Work to be completed:
State the number of lines in the records underneath where the word "qpredHolds" turns up, and say nothing else.

*** The data Section Begins ***

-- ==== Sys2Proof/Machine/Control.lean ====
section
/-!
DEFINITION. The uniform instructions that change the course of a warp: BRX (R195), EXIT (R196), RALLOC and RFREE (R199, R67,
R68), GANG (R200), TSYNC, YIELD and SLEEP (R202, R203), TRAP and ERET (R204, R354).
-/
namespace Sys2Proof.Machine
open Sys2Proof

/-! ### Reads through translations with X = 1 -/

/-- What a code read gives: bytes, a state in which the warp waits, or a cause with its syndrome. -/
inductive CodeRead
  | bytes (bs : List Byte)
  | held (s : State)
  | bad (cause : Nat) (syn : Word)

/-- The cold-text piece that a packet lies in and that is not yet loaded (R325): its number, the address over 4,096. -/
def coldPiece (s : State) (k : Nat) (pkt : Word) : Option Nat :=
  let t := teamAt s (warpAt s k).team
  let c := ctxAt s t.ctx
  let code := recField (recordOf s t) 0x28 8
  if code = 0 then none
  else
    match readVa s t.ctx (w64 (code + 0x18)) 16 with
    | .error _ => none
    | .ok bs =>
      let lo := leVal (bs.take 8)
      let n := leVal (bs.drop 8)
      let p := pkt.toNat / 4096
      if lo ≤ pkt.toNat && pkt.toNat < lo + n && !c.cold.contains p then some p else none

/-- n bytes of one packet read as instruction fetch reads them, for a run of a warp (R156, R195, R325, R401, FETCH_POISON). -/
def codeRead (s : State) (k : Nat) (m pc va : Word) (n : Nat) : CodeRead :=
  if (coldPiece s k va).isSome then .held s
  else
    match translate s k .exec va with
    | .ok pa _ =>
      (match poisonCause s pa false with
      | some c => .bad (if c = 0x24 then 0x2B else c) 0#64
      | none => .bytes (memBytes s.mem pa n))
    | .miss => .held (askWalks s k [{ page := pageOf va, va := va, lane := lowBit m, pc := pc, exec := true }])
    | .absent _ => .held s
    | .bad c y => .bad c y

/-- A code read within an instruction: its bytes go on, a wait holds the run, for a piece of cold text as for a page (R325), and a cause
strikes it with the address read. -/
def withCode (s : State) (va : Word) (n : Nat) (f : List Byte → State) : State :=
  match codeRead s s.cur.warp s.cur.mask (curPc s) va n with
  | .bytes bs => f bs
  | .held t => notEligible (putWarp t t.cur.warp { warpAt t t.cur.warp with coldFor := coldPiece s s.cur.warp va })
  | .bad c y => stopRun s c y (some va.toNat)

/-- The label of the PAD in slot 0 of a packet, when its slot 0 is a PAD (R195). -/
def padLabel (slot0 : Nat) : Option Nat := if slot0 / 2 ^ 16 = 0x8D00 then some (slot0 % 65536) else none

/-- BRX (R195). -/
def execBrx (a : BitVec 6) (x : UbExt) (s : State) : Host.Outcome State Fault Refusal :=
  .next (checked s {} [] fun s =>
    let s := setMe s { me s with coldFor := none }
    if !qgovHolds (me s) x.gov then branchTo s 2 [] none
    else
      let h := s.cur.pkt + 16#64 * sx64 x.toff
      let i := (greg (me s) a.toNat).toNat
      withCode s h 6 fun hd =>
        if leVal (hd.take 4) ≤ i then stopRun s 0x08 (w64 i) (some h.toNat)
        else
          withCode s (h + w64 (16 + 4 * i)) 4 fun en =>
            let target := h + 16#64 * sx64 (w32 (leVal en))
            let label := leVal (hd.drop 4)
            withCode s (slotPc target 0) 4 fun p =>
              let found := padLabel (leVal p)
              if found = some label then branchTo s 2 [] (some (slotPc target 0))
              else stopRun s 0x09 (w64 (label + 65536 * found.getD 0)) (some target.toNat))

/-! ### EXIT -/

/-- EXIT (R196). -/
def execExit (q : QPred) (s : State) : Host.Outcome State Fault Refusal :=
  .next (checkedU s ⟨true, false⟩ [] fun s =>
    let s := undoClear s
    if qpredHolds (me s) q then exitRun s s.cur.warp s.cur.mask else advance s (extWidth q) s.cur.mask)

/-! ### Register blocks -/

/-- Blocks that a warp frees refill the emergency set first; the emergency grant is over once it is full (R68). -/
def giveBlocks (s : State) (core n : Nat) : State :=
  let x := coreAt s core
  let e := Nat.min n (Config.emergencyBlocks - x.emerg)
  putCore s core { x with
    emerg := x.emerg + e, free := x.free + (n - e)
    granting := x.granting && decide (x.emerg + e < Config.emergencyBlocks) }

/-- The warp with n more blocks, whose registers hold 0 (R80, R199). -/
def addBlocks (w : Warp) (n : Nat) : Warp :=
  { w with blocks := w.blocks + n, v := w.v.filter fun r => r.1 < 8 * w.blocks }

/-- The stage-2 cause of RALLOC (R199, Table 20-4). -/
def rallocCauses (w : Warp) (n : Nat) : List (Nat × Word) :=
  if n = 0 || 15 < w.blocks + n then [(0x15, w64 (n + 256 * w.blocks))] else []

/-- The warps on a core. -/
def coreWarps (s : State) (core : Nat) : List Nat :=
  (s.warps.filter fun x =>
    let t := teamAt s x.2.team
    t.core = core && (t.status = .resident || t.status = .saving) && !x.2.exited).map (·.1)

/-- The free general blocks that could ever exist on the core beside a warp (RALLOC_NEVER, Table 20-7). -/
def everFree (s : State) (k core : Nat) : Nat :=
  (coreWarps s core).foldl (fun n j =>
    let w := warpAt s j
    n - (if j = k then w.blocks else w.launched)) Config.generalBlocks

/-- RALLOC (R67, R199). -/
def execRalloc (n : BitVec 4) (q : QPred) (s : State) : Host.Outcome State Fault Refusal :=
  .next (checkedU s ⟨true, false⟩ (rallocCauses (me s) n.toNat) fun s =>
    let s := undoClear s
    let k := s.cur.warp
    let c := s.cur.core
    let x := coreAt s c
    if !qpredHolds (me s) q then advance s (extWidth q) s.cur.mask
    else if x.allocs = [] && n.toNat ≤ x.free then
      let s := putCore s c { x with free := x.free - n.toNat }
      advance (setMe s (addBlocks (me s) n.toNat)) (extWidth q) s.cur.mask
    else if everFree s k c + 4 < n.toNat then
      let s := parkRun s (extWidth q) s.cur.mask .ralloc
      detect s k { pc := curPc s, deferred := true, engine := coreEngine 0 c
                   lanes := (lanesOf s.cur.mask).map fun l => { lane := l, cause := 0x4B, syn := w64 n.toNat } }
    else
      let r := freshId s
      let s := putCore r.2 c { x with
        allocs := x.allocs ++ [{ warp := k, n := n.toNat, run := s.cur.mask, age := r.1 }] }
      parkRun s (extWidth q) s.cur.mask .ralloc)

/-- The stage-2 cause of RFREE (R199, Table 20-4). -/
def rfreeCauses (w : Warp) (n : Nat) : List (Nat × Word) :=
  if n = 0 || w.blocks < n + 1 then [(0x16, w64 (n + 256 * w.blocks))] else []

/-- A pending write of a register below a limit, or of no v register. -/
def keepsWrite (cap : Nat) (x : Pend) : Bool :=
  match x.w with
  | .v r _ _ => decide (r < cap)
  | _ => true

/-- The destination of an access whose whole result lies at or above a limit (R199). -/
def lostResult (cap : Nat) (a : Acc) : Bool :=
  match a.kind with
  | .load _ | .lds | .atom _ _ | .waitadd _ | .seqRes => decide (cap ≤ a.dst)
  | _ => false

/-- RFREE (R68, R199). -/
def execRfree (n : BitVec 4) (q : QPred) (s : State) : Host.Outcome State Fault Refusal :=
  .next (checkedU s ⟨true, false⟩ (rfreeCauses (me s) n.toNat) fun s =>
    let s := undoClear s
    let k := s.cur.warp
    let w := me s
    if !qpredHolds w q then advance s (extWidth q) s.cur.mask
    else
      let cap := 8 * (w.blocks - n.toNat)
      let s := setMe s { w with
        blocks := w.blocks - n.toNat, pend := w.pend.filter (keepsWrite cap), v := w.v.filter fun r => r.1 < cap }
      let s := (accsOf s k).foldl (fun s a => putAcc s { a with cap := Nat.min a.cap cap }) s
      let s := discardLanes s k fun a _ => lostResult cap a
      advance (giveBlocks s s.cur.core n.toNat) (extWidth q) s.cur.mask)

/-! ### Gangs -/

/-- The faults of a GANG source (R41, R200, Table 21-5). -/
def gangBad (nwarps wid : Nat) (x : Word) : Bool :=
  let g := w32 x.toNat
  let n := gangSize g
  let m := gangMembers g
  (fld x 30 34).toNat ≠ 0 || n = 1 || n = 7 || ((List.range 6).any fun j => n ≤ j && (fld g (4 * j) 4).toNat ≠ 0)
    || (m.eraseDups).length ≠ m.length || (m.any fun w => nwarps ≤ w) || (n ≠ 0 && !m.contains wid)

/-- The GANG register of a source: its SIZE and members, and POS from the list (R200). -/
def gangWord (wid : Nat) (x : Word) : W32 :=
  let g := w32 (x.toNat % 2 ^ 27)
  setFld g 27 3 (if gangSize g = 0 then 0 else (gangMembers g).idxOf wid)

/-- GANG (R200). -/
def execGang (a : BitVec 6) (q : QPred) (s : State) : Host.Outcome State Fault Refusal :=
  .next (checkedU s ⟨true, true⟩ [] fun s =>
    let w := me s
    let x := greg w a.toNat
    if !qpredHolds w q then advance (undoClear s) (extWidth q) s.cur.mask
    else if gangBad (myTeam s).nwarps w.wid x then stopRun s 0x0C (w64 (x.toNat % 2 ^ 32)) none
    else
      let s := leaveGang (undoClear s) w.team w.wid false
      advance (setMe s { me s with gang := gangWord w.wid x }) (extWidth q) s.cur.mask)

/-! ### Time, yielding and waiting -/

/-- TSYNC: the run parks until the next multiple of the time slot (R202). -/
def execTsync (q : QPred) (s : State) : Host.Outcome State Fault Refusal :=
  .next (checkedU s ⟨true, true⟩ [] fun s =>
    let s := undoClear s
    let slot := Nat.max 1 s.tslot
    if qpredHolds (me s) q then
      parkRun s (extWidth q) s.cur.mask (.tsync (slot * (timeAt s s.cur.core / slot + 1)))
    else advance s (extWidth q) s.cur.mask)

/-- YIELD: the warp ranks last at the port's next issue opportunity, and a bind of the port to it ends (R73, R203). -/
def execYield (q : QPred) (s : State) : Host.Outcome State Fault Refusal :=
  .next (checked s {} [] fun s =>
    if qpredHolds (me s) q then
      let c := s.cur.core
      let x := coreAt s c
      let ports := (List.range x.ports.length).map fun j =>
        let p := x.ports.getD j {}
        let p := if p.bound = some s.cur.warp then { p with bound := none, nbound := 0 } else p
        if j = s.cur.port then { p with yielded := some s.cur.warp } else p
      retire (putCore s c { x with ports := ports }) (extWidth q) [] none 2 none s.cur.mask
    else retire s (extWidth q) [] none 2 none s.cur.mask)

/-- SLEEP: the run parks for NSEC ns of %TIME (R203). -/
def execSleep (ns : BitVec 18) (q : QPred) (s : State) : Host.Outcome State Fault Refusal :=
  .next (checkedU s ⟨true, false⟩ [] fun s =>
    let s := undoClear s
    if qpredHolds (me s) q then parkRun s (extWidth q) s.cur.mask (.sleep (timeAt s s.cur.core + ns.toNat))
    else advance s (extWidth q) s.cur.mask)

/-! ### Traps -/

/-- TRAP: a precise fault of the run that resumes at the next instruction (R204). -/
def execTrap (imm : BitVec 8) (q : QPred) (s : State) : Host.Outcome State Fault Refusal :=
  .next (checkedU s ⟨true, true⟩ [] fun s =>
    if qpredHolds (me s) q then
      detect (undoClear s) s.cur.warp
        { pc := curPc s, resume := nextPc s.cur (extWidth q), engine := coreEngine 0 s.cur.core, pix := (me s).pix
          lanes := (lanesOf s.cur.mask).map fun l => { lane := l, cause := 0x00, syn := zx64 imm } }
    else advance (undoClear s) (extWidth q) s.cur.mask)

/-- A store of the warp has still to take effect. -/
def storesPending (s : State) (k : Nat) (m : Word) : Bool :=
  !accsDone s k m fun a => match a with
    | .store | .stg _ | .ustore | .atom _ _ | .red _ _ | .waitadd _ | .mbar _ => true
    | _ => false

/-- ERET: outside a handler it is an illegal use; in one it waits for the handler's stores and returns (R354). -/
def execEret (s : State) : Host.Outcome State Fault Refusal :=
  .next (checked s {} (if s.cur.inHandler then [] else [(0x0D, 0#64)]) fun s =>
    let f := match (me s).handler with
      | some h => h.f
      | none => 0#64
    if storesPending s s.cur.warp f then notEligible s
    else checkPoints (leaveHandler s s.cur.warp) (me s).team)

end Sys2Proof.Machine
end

*** The data Section Ends ***

Task output:
8